Hi, as this terminal output line indicates:

'1 EU NNP I-NP I-ORG\n'

I put '\n' at the end of each line, and separate each column with one space. Is this correct?

XuezheMax commented 6 years ago

@jk78346 There should be a break line between two sentences. Otherwise, the reader will treat them as a single one. The following is the correct format for your examples: 1 EU NNP I-NP I-ORG 2 rejects VBZ I-VP O 3 German JJ I-NP I-MISC 4 call NN I-NP O 5 to TO I-VP O 6 boycott VB I-VP O 7 British JJ I-NP I-MISC 8 lamb NN I-NP O 9 . . O O

1 Peter NNP I-NP I-PER 2 Blackburn NNP I-NP I-PER 3 BRUSSELS NNP I-NP I-LOC 4 1996-08-22 CD I-NP O ...

Moreover, your ner tagging schema is not BIO, please convert it correctly. @rsb3060 Thank you so much for your answer!

jk78346 commented 6 years ago

Really appreciate all of your answers. I realize that you mean 'break line between consecutive sentences', not '\n' for each 'line' of this .txt file. Thanks so much. Now it works.

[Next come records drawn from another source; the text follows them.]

-- ==== Sys2Proof/Laws/KeepNbu.lean ====
section
/-!
SUPPORT. What the operations and meanings of Machine/Nbu.lean keep (`Keep`).
-/
set_option Elab.async false
set_option linter.all false
namespace Sys2Proof.Machine

theorem takeXfer_keep (_m0 : m .units = true) (h : Keep m s X) : Keep m s (takeXfer X a1 a2 a3) := by
  unfold takeXfer
  repeat' (first
    | (with_reducible assumption)
    | ((try lift_lets -underBinder); intro x; clear_value (e : x = _); clear e)
    | (with_reducible refine State_setChan_keep (by assumption) ?_))

theorem loadSets_keep (_m0 : m .units = true) (h : Keep m s X) : Keep m s (loadSets X a1 a2 a3 a4 a5) := by
  unfold loadSets
  repeat' (with_reducible first
      | assumption | refine State_setNbu_keep (by assumption) ?_
      | refine keep_foldl (fun _ _ _ => ?_) ?_)

theorem refuseLoad_keep (_m0 : m .units = true) (_m1 : m .regs = true) (_m2 : m .msix = true) (_m3 : m .events = true) (_m4 : m .outputs = true) (h : Keep m s X) : Keep m s (refuseLoad X a1 a2 a3) := by
  unfold refuseLoad
  repeat' (first
    | (with_reducible assumption)
    | ((try lift_lets -underBinder); intro x; clear_value (e : x = _); clear e)
    | (with_reducible first
        | refine nbuCapture_keep (by assumption) (by assumption) (by assumption) (by assumption) ?_
        | refine loadSets_keep (by assumption) ?_))

theorem execQueryLoad_keep (_m0 : m .units = true) (_m1 : m .regs = true) (_m2 : m .msix = true) (_m3 : m .events = true) (_m4 : m .outputs = true) (h : Keep m s X) : KeepRes m s (execQueryLoad a0 a1 a2 X) := by
  unfold execQueryLoad
  repeat' (first
    | (with_reducible assumption)
    | ((try lift_lets -underBinder); intro x; clear_value (e : x = _); first | (with_reducible refine keep_let (m := m) (s := s) e ?_ (fun _ => ?_) <;> clear e) | clear e)
    | (with_reducible first
        | refine guarded_keep ?_ | refine takeXfer_keep (by assumption) ?_
        | refine refuseLoad_keep (by assumption) (by assumption) (by assumption) (by assumption) (by assumption) ?_
        | refine loadSets_keep (by assumption) ?_)
    | split)

theorem sendJob_keep (_m0 : m .units = true) (h : Keep m s X) : Keep m s (sendJob X a1 a2 a3) := by
  unfold sendJob
  repeat' (first
    | (with_reducible assumption)
    | ((try lift_lets -underBinder); intro x; clear_value (e : x = _); clear e)
    | (with_reducible refine State_setNbu_keep (by assumption) ?_))
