theorem execMirrorEnd_keep (_m0 : m .memory = true) (_m1 : m .links = true) (_m2 : m .twins = true) (_m3 : m .regs = true) (_m4 : m .counters = true) (_m5 : m .msix = true) (_m6 : m .events = true) (_m7 : m .outputs = true) (h : Keep m s X) : KeepRes m s (execMirrorEnd X) := by
  unfold execMirrorEnd
  repeat' (with_reducible first
      | assumption
      | refine onEntry_keep (by assumption) (by assumption) (by assumption) (by assumption) (by assumption) (by assumption) (by assumption) ?_ (fun _ _ _ _ => ?_)
      | refine freeMirror_keep (by assumption) (by assumption) (by assumption) ?_
      | refine keepRes_next ?_)

theorem execSyncDone_keep (_m0 : m .links = true) (_m1 : m .twins = true) (_m2 : m .regs = true) (_m3 : m .counters = true) (_m4 : m .msix = true) (_m5 : m .events = true) (_m6 : m .outputs = true) (h : Keep m s X) : KeepRes m s (execSyncDone X) := by
  unfold execSyncDone
  repeat' (first
    | (with_reducible assumption)
    | ((try lift_lets -underBinder); intro x; clear_value (e : x = _); clear e)
    | (with_reducible first
        | refine onEntry_keep (by assumption) (by assumption) (by assumption) (by assumption) (by assumption) (by assumption) (by assumption) ?_ (fun _ _ _ _ => ?_)
        | refine State_setMirror_keep (by assumption) ?_ | refine keepRes_next ?_))

theorem execBeatMsg_keep (_m0 : m .links = true) (_m1 : m .twins = true) (_m2 : m .regs = true) (_m3 : m .counters = true) (_m4 : m .msix = true) (_m5 : m .events = true) (_m6 : m .outputs = true) (h : Keep m s X) : KeepRes m s (execBeatMsg X) := by
  unfold execBeatMsg
  repeat' (with_reducible first
      | assumption
      | refine onMirror_keep (by assumption) (by assumption) (by assumption) (by assumption) (by assumption) (by assumption) (by assumption) ?_ (fun _ _ _ => ?_)
      | refine keepRes_next ?_)

theorem execDeclareMsg_keep (_m0 : m .links = true) (_m1 : m .twins = true) (_m2 : m .regs = true) (_m3 : m .counters = true) (_m4 : m .msix = true) (_m5 : m .events = true) (_m6 : m .outputs = true) (h : Keep m s X) : KeepRes m s (execDeclareMsg X) := by
  unfold execDeclareMsg
  repeat' (first
    | (with_reducible first
        | assumption
        | refine onMirror_keep (by assumption) (by assumption) (by assumption) (by assumption) (by assumption) (by assumption) (by assumption) ?_ (fun _ _ _ => ?_)
        | refine coverHome_keep (by assumption) ?_ | refine keepRes_next ?_)
    | split)

theorem execHandoffMsg_keep (_m0 : m .links = true) (_m1 : m .twins = true) (_m2 : m .regs = true) (_m3 : m .counters = true) (_m4 : m .msix = true) (_m5 : m .events = true) (_m6 : m .outputs = true) (h : Keep m s X) : KeepRes m s (execHandoffMsg X) := by
  unfold execHandoffMsg
  repeat' (first
    | (with_reducible first
        | assumption
        | refine onEntry_keep (by assumption) (by assumption) (by assumption) (by assumption) (by assumption) (by assumption) (by assumption) ?_ (fun _ _ _ _ => ?_)
        | refine coverHome_keep (by assumption) ?_ | refine keepRes_next ?_)
    | split)

theorem execHomeSilent_keep (_m0 : m .twins = true) (_m1 : m .regs = true) (_m2 : m .msix = true) (_m3 : m .events = true) (_m4 : m .outputs = true) (h : Keep m s X) : KeepRes m s (execHomeSilent a0 X) := by
  unfold execHomeSilent
  repeat' (first
    | (with_reducible assumption)
    | ((try lift_lets -underBinder); intro x; clear_value (e : x = _); (with_reducible refine keep_let (m := m) (s := s) e ?_ (fun _ => ?_) <;> clear e))
    | (with_reducible first
        | refine raiseEvent_keep (by assumption) (by assumption) (by assumption) (by assumption) ?_
        | refine setCause_keep (by assumption) (by assumption) (by assumption) ?_
        | refine keepRes_next ?_)
    | split
    | (with_reducible refine keep_mk ?_))

theorem execMirrorTimeout_keep (_m0 : m .galley = true) (_m1 : m .links = true) (_m2 : m .hosts = true) (_m3 : m .commands = true) (_m4 : m .twins = true) (_m5 : m .sources = true) (_m6 : m .regs = true) (_m7 : m .counters = true) (_m8 : m .msix = true) (_m9 : m .events = true) (_m10 : m .outputs = true) (h : Keep m s X) : KeepRes m s (execMirrorTimeout a0 X) := by
  unfold execMirrorTimeout
  repeat' (first
    | (with_reducible assumption)
    | ((try lift_lets -underBinder); intro x; clear_value (e : x = _); clear e)
    | (with_reducible first
        | refine twinLost_keep (by assumption) (by assumption) (by assumption) (by assumption) (by assumption) (by assumption) (by assumption) (by assumption) (by assumption) (by assumption) (by assumption) ?_
        | refine refreshTwin_keep (by assumption) (by assumption) ?_
        | refine dropTwin_keep (by assumption) (by assumption) (by assumption) (by assumption) (by assumption) (by assumption) (by assumption) (by assumption) (by assumption) (by assumption) ?_
        | refine keepRes_next ?_)
    | split
    | (with_reducible refine keep_mk ?_))

theorem execIsolated_keep (_m0 : m .galley = true) (_m1 : m .impos = true) (_m2 : m .steps = true) (_m3 : m .groups = true) (_m4 : m .links = true) (_m5 : m .twins = true) (_m6 : m .units = true) (_m7 : m .regs = true) (_m8 : m .counters = true) (_m9 : m .msix = true) (_m10 : m .events = true) (_m11 : m .free = true) (_m12 : m .outputs = true) (h : Keep m s X) : KeepRes m s (execIsolated X) := by
  unfold execIsolated
  repeat' (first
    | (with_reducible first
        | assumption
        | refine failStop_keep (by assumption) (by assumption) (by assumption) (by assumption) (by assumption) (by assumption) (by assumption) (by assumption) (by assumption) (by assumption) (by assumption) (by assumption) (by assumption) ?_
        | refine keepRes_next ?_)
    | split)

theorem execHandoffSend_keep (_m0 : m .links = true) (_m1 : m .twins = true) (_m2 : m .regs = true) (_m3 : m .counters = true) (_m4 : m .msix = true) (_m5 : m .events = true) (_m6 : m .outputs = true) (h : Keep m s X) : KeepRes m s (execHandoffSend a0 X) := by
  unfold execHandoffSend
  repeat' (first
    | (with_reducible assumption)
    | ((try lift_lets -underBinder); intro x; clear_value (e : x = _); clear e)
    | (with_reducible first
        | refine handoff_keep (by assumption) (by assumption) (by assumption) (by assumption) (by assumption) (by assumption) (by assumption) ?_
        | refine keepRes_next ?_)
    | split)

theorem unsend_keep (_m0 : m .links = true) (h : Keep m s X) : Keep m s (unsend X a1 a2) := by
  unfold unsend
  repeat' (with_reducible first | assumption | refine keep_mk ?_)

theorem execRefuseMsg_keep (_m0 : m .galley = true) (_m1 : m .links = true) (_m2 : m .hosts = true) (_m3 : m .commands = true) (_m4 : m .twins = true) (_m5 : m .sources = true) (_m6 : m .regs = true) (_m7 : m .counters = true) (_m8 : m .msix = true) (_m9 : m .events = true) (_m10 : m .outputs = true) (h : Keep m s X) : KeepRes m s (execRefuseMsg X) := by
  unfold execRefuseMsg
  repeat' (first
    | (with_reducible assumption)
    | ((try lift_lets -underBinder); intro x; clear_value (e : x = _); clear e)
    | (with_reducible first
        | refine onMsg_keep (by assumption) (by assumption) (by assumption) (by assumption) (by assumption) (by assumption) ?_ (fun _ _ _ => ?_)
        | refine refreshTwin_keep (by assumption) (by assumption) ?_
        | refine dropOpens_keep (by assumption) (by assumption) (by assumption) (by assumption) (by assumption) (by assumption) (by assumption) (by assumption) ?_
        | refine unsend_keep (by assumption) ?_ | refine State_setEntry_keep (by assumption) ?_
        | refine dropTwin_keep (by assumption) (by assumption) (by assumption) (by assumption) (by assumption) (by assumption) (by assumption) (by assumption) (by assumption) (by assumption) ?_
        | refine keepRes_next ?_)
    | split)

theorem sendTokens_keep (_m0 : m .links = true) (_m1 : m .regs = true) (_m2 : m .counters = true) (_m3 : m .msix = true) (_m4 : m .events = true) (_m5 : m .outputs = true) (h : Keep m s X) : Keep m s (sendTokens X a1) := by
  unfold sendTokens
  repeat' (first
    | (with_reducible assumption)
    | ((try lift_lets -underBinder); intro x; clear_value (e : x = _); clear e)
    | (with_reducible first
        | refine sendMirror_keep (by assumption) (by assumption) (by assumption) (by assumption) (by assumption) (by assumption) ?_
        | refine keep_foldl (fun _ _ _ => ?_) ?_ | refine keepSnd_proj ?_))

theorem sendSync_keep (_m0 : m .links = true) (_m1 : m .regs = true) (_m2 : m .counters = true) (_m3 : m .msix = true) (_m4 : m .events = true) (_m5 : m .outputs = true) (h : Keep m s X) : Keep m s (sendSync X a1) := by
  unfold sendSync
  repeat' (first
    | (with_reducible assumption)
    | ((try lift_lets -underBinder); intro x; clear_value (e : x = _); first | (with_reducible refine keep_let (m := m) (s := s) e ?_ (fun _ => ?_) <;> clear e) | clear e)
    | (with_reducible first
        | refine sendTokens_keep (by assumption) (by assumption) (by assumption) (by assumption) (by assumption) (by assumption) ?_
        | refine sendMirror_keep (by assumption) (by assumption) (by assumption) (by assumption) (by assumption) (by assumption) ?_
        | refine keep_foldl (fun _ _ _ => ?_) ?_ | refine keepSnd_proj ?_))

theorem pumpSync_keep (_m0 : m .links = true) (_m1 : m .twins = true) (_m2 : m .regs = true) (_m3 : m .counters = true) (_m4 : m .msix = true) (_m5 : m .events = true) (_m6 : m .outputs = true) (h : Keep m s X) : Keep m s (pumpSync X) := by
  unfold pumpSync
  repeat' (first
    | (with_reducible assumption)
    | ((try lift_lets -underBinder); intro x; clear_value (e : x = _); clear e)
    | (with_reducible first
        | refine sendSync_keep (by assumption) (by assumption) (by assumption) (by assumption) (by assumption) (by assumption) ?_
        | refine keep_foldl (fun _ _ _ => ?_) ?_)
    | split
    | (with_reducible refine keep_mk ?_))

theorem openAccepted_keep (_m0 : m .hosts = true) (_m1 : m .twins = true) (_m2 : m .sources = true) (_m3 : m .regs = true) (_m4 : m .counters = true) (_m5 : m .msix = true) (_m6 : m .events = true) (_m7 : m .outputs = true) (h : Keep m s X) : Keep m s (openAccepted X a1) := by
  unfold openAccepted
  repeat' (first
    | (with_reducible assumption)
    | ((try lift_lets -underBinder); intro x; clear_value (e : x = _); first | (with_reducible refine keep_let (m := m) (s := s) e ?_ (fun _ => ?_) <;> clear e) | clear e)
    | (with_reducible first
        | refine refreshTwin_keep (by assumption) (by assumption) ?_
        | refine openDone_keep (by assumption) (by assumption) (by assumption) (by assumption) (by assumption) (by assumption) (by assumption) ?_
        | refine keep_foldl (fun _ _ _ => ?_) ?_)
    | split
    | (with_reducible refine keep_mk ?_))

theorem handoffDone_keep (_m0 : m .twins = true) (_m1 : m .regs = true) (_m2 : m .counters = true) (_m3 : m .msix = true) (_m4 : m .events = true) (_m5 : m .outputs = true) (h : Keep m s X) : Keep m s (handoffDone X a1) := by
  unfold handoffDone
  repeat' (first
    | (with_reducible assumption)
    | ((try lift_lets -underBinder); intro x; clear_value (e : x = _); first | (with_reducible refine keep_let (m := m) (s := s) e ?_ (fun _ => ?_) <;> clear e) | clear e)
    | (with_reducible refine count_keep (by assumption) (by assumption) (by assumption) (by assumption) (by assumption) ?_)
    | split
    | (with_reducible refine keep_mk ?_))

theorem mirrorAcked_keep (_m0 : m .galley = true) (_m1 : m .hosts = true) (_m2 : m .twins = true) (_m3 : m .sources = true) (_m4 : m .regs = true) (_m5 : m .counters = true) (_m6 : m .msix = true) (_m7 : m .events = true) (_m8 : m .outputs = true) (h : Keep m s X) : Keep m s (mirrorAcked X a1) := by
  unfold mirrorAcked
  repeat' (first
    | (with_reducible assumption)
    | ((try lift_lets -underBinder); intro x; clear_value (e : x = _); clear e)
    | (with_reducible first
        | refine openAccepted_keep (by assumption) (by assumption) (by assumption) (by assumption) (by assumption) (by assumption) (by assumption) (by assumption) ?_
        | refine State_setEntry_keep (by assumption) ?_
        | refine handoffDone_keep (by assumption) (by assumption) (by assumption) (by assumption) (by assumption) (by assumption) ?_)
    | split
    | (with_reducible refine keep_mk ?_))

udion commented 6 years ago

@jk78346 did it work without converting it to BIO?

jk78346 commented 6 years ago

I think I use the original type from conll03. I didn't change the format of tag column. It works. Conceptually I think the format of tag column won't affect, it's just a readable format defined by human.

XuezheMax commented 6 years ago

@jk78346 @udion I guess the original tagging type from conll03 works, but converting it to BIO (or more advanced BIOES) can improve the performance.

udion commented 6 years ago

thanks